The five ways Republicans will crack down on voting rights in 2020Roundup
tags: political history, Voting Rights Act, voting rights
Carol Anderson is the Charles Howard Candler Professor of African American Studies at Emory University, a Guardian contributor, and the author of White Rage: The Unspoken Truth of Our Racial Divide and One Person, No Vote: How Voter Suppression is Destroying Our Democracy.
America hangs in the balance. The elections in November next year will determine whether the United States continues down the road of authoritarian dynastic rule or reclaims the work of expanding and improving our democracy. Those are the choices.
That expansion was born out of the civil war, which left 1.2 million dead or wounded, but resulted in the 15th amendment, which made clear that the right to vote could not be denied or hampered because of “race, color, or previous condition of servitude.” The subsequent struggles led to women’s right to vote, opening the franchise to those 18 and over, and the “single most effective piece of civil rights legislation ever passed by Congress,” the Voting Rights Act, which protected the franchise from states with a demonstrated history of racial and linguistic discrimination.
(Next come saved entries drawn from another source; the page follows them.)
-- ==== Sys2Proof/Laws/Sparse.lean ====
section
/-! SUPPORT. The laws of sparse data and of memory: a read after a write, on any data whatever its form, and the canonical
form, which every operation keeps. -/

namespace Sys2Proof

variable {α : Type}

theorem Sparse.look_nil (d : α) (k : Nat) : Sparse.look d k [] = d := rfl

/-! ## A read after a put -/

theorem Sparse.look_filter_same (d : α) (k : Nat) : ∀ (m : Sparse α), Sparse.look d k (m.filter (fun p => p.1 != k)) = d
  | [] => rfl
  | (j, x) :: m => by
    by_cases h : j = k
    · simpa [h] using Sparse.look_filter_same d k m
    · simpa [h, Sparse.look] using Sparse.look_filter_same d k m

theorem Sparse.look_filter_other (d : α) (k k' : Nat) (hk : k' ≠ k) : ∀ (m : Sparse α),
    Sparse.look d k' (m.filter (fun p => p.1 != k)) = Sparse.look d k' m
  | [] => rfl
  | (j, x) :: m => by
    by_cases h : j = k
    · simp [h, Sparse.look, Ne.symm hk, Sparse.look_filter_other d k k' hk m]
    · simp [h, Sparse.look, Sparse.look_filter_other d k k' hk m]

theorem Sparse.look_ins_same (d : α) (k : Nat) (v : α) : ∀ (m : Sparse α), Sparse.look d k (Sparse.ins k v m) = v
  | [] => by simp [Sparse.ins, Sparse.look]
  | (j, x) :: m => by
    by_cases h1 : k < j
    · simp [Sparse.ins, h1, Sparse.look]
    · by_cases h2 : j = k
      · simp [Sparse.ins, h2, Sparse.look]
      · simp [Sparse.ins, h1, h2, Sparse.look, Sparse.look_ins_same d k v m]

theorem Sparse.look_ins_other (d : α) (k k' : Nat) (v : α) (hk : k' ≠ k) : ∀ (m : Sparse α),
    Sparse.look d k' (Sparse.ins k v m) = Sparse.look d k' m
  | [] => by simp [Sparse.ins, Sparse.look, hk.symm]
  | (j, x) :: m => by
    by_cases h1 : k < j
    · simp [Sparse.ins, h1, Sparse.look, hk.symm]
    · by_cases h2 : j = k
      · subst h2; simp [Sparse.ins, Sparse.look, hk.symm]
      · simp [Sparse.ins, h1, h2, Sparse.look, Sparse.look_ins_other d k k' v hk m]

variable [DecidableEq α]

/-- The value stored is read back. -/
@[simp] theorem Sparse.look_put_same (d : α) (k : Nat) (v : α) (m : Sparse α) : Sparse.look d k (Sparse.put d k v m) = v := by
  unfold Sparse.put
  split
  · rename_i h; rw [Sparse.look_filter_same, h]
  · exact Sparse.look_ins_same d k v m

/-- A store leaves every other key alone, whatever its default. -/
theorem Sparse.look_put_other (d d' : α) (k k' : Nat) (v : α) (hk : k' ≠ k) (m : Sparse α) :
    Sparse.look d' k' (Sparse.put d k v m) = Sparse.look d' k' m := by
  unfold Sparse.put
  split
  · exact Sparse.look_filter_other d' k k' hk m
  · exact Sparse.look_ins_other d' k k' v hk m

/-- A read after a store. -/
theorem Sparse.look_put (d : α) (k k' : Nat) (v : α) (m : Sparse α) :
    Sparse.look d k' (Sparse.put d k v m) = if k' = k then v else Sparse.look d k' m := by
  by_cases h : k' = k
  · subst h; simp
  · simp [h, Sparse.look_put_other d d k k' v h m]

/-- A read after a change of an entry. -/
theorem Sparse.look_upd (d : α) (k k' : Nat) (f : α → α) (m : Sparse α) :
    Sparse.look d k' (Sparse.upd d k f m) = if k' = k then f (Sparse.look d k m) else Sparse.look d k' m :=
  Sparse.look_put d k k' _ m

/-! ## The canonical form -/

/-- A weaker lower bound. -/
theorem Sparse.wfFrom_mono (d : α) (m : Sparse α) {lo lo' : Nat} (h : Sparse.wfFrom d lo m = true) (hl : lo' ≤ lo) :
    Sparse.wfFrom d lo' m = true := by
  cases m with
  | nil => rfl
  | cons p m =>
    obtain ⟨j, x⟩ := p
    simp only [Sparse.wfFrom, Bool.and_eq_true, decide_eq_true_eq] at h ⊢
    exact ⟨⟨by omega, h.1.2⟩, h.2⟩

theorem Sparse.wfFrom_ins (d : α) (k : Nat) (v : α) (hv : v ≠ d) : ∀ (m : Sparse α) (lo : Nat), Sparse.wfFrom d lo m = true →
    lo ≤ k → Sparse.wfFrom d lo (Sparse.ins k v m) = true
  | [], lo, _, hk => by simp [Sparse.ins, Sparse.wfFrom, hv, hk]
  | (j, x) :: m, lo, h, hk => by
    simp only [Sparse.wfFrom, Bool.and_eq_true, decide_eq_true_eq] at h
    obtain ⟨⟨hj, hx⟩, hm⟩ := h
    simp only [Sparse.ins]
    split
    · simp only [Sparse.wfFrom, Bool.and_eq_true, decide_eq_true_eq]
      exact ⟨⟨hk, by simpa using hv⟩, ⟨by omega, hx⟩, hm⟩
    · split
      · subst_vars
        simp only [Sparse.wfFrom, Bool.and_eq_true, decide_eq_true_eq]
        exact ⟨⟨hk, by simpa using hv⟩, hm⟩
      · simp only [Sparse.wfFrom, Bool.and_eq_true, decide_eq_true_eq]
        exact ⟨⟨hj, hx⟩, Sparse.wfFrom_ins d k v hv m (j + 1) hm (by omega)⟩

/-- Dropping entries keeps the canonical form. -/
theorem Sparse.wfFrom_filter (d : α) (f : Nat × α → Bool) : ∀ (m : Sparse α) (lo : Nat),
    Sparse.wfFrom d lo m = true → Sparse.wfFrom d lo (m.filter f) = true
  | [], _, _ => rfl
  | (j, x) :: m, lo, h => by
    simp only [Sparse.wfFrom, Bool.and_eq_true, decide_eq_true_eq] at h
    obtain ⟨⟨hj, hx⟩, hm⟩ := h
    have ih := Sparse.wfFrom_filter d f m (j + 1) hm
    rw [List.filter_cons]
    split
    · simp only [Sparse.wfFrom, Bool.and_eq_true, decide_eq_true_eq]
      exact ⟨⟨hj, hx⟩, ih⟩
    · exact Sparse.wfFrom_mono d _ ih (by omega)

/-- Dropping entries keeps the canonical form. -/
theorem Sparse.wf_filter (d : α) (f : Nat × α → Bool) (m : Sparse α) (h : Sparse.wf d m = true) : Sparse.wf d (m.filter f) = true :=
  Sparse.wfFrom_filter d f m 0 h

/-- Storing keeps the canonical form. -/
theorem Sparse.wf_put (d : α) (k : Nat) (v : α) (m : Sparse α) (h : Sparse.wf d m = true) : Sparse.wf d (Sparse.put d k v m) = true := by
  unfold Sparse.put
  split
  · exact Sparse.wf_filter _ _ _ h
  · exact Sparse.wfFrom_ins d k v ‹_› m 0 h (Nat.zero_le k)

/-- Changing an entry keeps the canonical form. -/
theorem Sparse.wf_upd (d : α) (k : Nat) (f : α → α) (m : Sparse α) (h : Sparse.wf d m = true) : Sparse.wf d (Sparse.upd d k f m) = true :=
  Sparse.wf_put d k _ m h

/-- Clearing a range keeps the canonical form. -/
theorem Sparse.wf_clear (d : α) (lo hi : Nat) (m : Sparse α) (h : Sparse.wf d m = true) : Sparse.wf d (Sparse.clear lo hi m) = true :=
  Sparse.wf_filter d _ m h

/-- What is listed after a put is the value put or was listed before. -/
theorem Sparse.of_mem_put (d : α) (k : Nat) (v : α) (p : Nat × α) (m : Sparse α) (h : p ∈ Sparse.put d k v m) : p = (k, v) ∨ p ∈ m := by
  unfold Sparse.put at h
  split at h
  · exact .inr (List.mem_of_mem_filter h)
  · clear * - h
    induction m with
    | nil => simpa [Sparse.ins] using h
    | cons q m ih =>
      obtain ⟨j, x⟩ := q
      simp only [Sparse.ins] at h
      split at h
      · simpa using h
      · split at h
        · rcases List.mem_cons.mp h with h | h
          · exact .inl h
          · exact .inr (List.mem_cons_of_mem _ h)
        · rcases List.mem_cons.mp h with h | h
          · exact .inr (h ▸ List.mem_cons_self)
          · rcases ih h with h | h
            · exact .inl h
            · exact .inr (List.mem_cons_of_mem _ h)

/-- An entry with another key stays after a put. -/
theorem Sparse.mem_put (d : α) (k : Nat) (v : α) (p : Nat × α) (hk : p.1 ≠ k) (m : Sparse α) (h : p ∈ m) : p ∈ Sparse.put d k v m := by
  unfold Sparse.put
  split
  · exact List.mem_filter.mpr ⟨h, by simpa using hk⟩
  · induction m with
    | nil => cases h
    | cons q m ih =>
      obtain ⟨j, x⟩ := q
      simp only [Sparse.ins]
      split
      · exact List.mem_cons_of_mem _ h
      · split
        · rcases List.mem_cons.mp h with rfl | h
          · exact absurd ‹_› hk
          · exact List.mem_cons_of_mem _ h
        · rcases List.mem_cons.mp h with rfl | h
          · exact List.mem_cons_self
          · exact List.mem_cons_of_mem _ (ih h)

/-! ## Memory -/

/-- A store of bytes keeps the canonical form. -/
theorem Memory.wf_write : ∀ (bs : List Byte) (m : Memory) (a : Nat), m.wf → (Memory.write m a bs).wf
  | [], _, _, h => h
  | _ :: bs, _, _, h => Memory.wf_write bs _ _ (Sparse.wf_put _ _ _ _ h)

/-- Bytes put at their places keep the canonical form. -/
theorem Memory.wf_puts : ∀ (bs : List (Nat × Byte)) (m : Memory), m.wf → Memory.wf (bs.foldl (fun m b => Sparse.put 0#8 b.1 b.2 m) m)
  | [], _, h => h
  | _ :: bs, _, h => Memory.wf_puts bs _ (Sparse.wf_put _ _ _ _ h)

/-- Bytes put at their places leave every other place alone. -/
theorem Memory.byte_puts_other (x : Nat) : ∀ (bs : List (Nat × Byte)) (m : Memory), (∀ b ∈ bs, b.1 ≠ x) →
    Memory.byte (bs.foldl (fun m b => Sparse.put 0#8 b.1 b.2 m) m) x = m.byte x
  | [], _, _ => rfl
  | b :: bs, m, h => by
    rw [List.foldl_cons, Memory.byte_puts_other x bs _ (fun c hc => h c (List.mem_cons_of_mem _ hc))]
    exact Sparse.look_put_other _ _ _ _ _ (Ne.symm (h b List.mem_cons_self)) m

/-- A byte outside the bytes stored reads as before. -/
theorem Memory.byte_write_other : ∀ (bs : List Byte) (m : Memory) (a x : Nat), (x < a ∨ a + bs.length ≤ x) →
    (Memory.write m a bs).byte x = m.byte x
  | [], _, _, _, _ => rfl
  | b :: bs, m, a, x, hx => by
    simp only [List.length_cons] at hx
    rw [Memory.write, Memory.byte_write_other bs _ (a + 1) x (by omega)]
    exact Sparse.look_put_other _ _ a x b (by omega) m

/-- A byte stored is read back. -/
theorem Memory.byte_write : ∀ (bs : List Byte) (m : Memory) (a k : Nat), k < bs.length →
    (Memory.write m a bs).byte (a + k) = bs.getD k 0
  | [], _, _, _, hk => by simp at hk
  | b :: bs, m, a, k, hk => by
    rw [Memory.write]
    cases k with
    | zero =>
      rw [Memory.byte_write_other bs _ (a + 1) (a + 0) (by omega)]
      simp [Memory.byte]
    | succ k =>
      simp only [List.length_cons] at hk
      have := Memory.byte_write bs (Sparse.put 0#8 a b m) (a + 1) k (by omega)
      rw [show a + (k + 1) = a + 1 + k by omega, this]
      simp

end Sys2Proof
end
But in 2013, the supreme court declared that racism was essentially a thing of the past and gutted the Voting Rights Act. The results have been calamitous. More than half the states passed a series of voter suppression laws that targeted minority voters, breached a key firewall that protected American democracy, and greased the pathway to install a man in the White House whose racism, greed, and unfitness for office was well known.
What’s become clear over the course of three harrowing years is that the only real effective throttle that has slowed down the nation’s descent into authoritarian rule has been the throng of engaged, determined voters. The turnout in the 2018 midterm election, the highest since 1914, aided by a massive effort of civil rights organizations, was so overwhelming that control of the House of Representatives flipped to the Democrats and accountability finally began to creep back into the political landscape. As Benjamin Wittes, senior fellow in governance at the Brookings Institution, wrote: “The last line of defense against a lawless, oathless president is the electoral process.”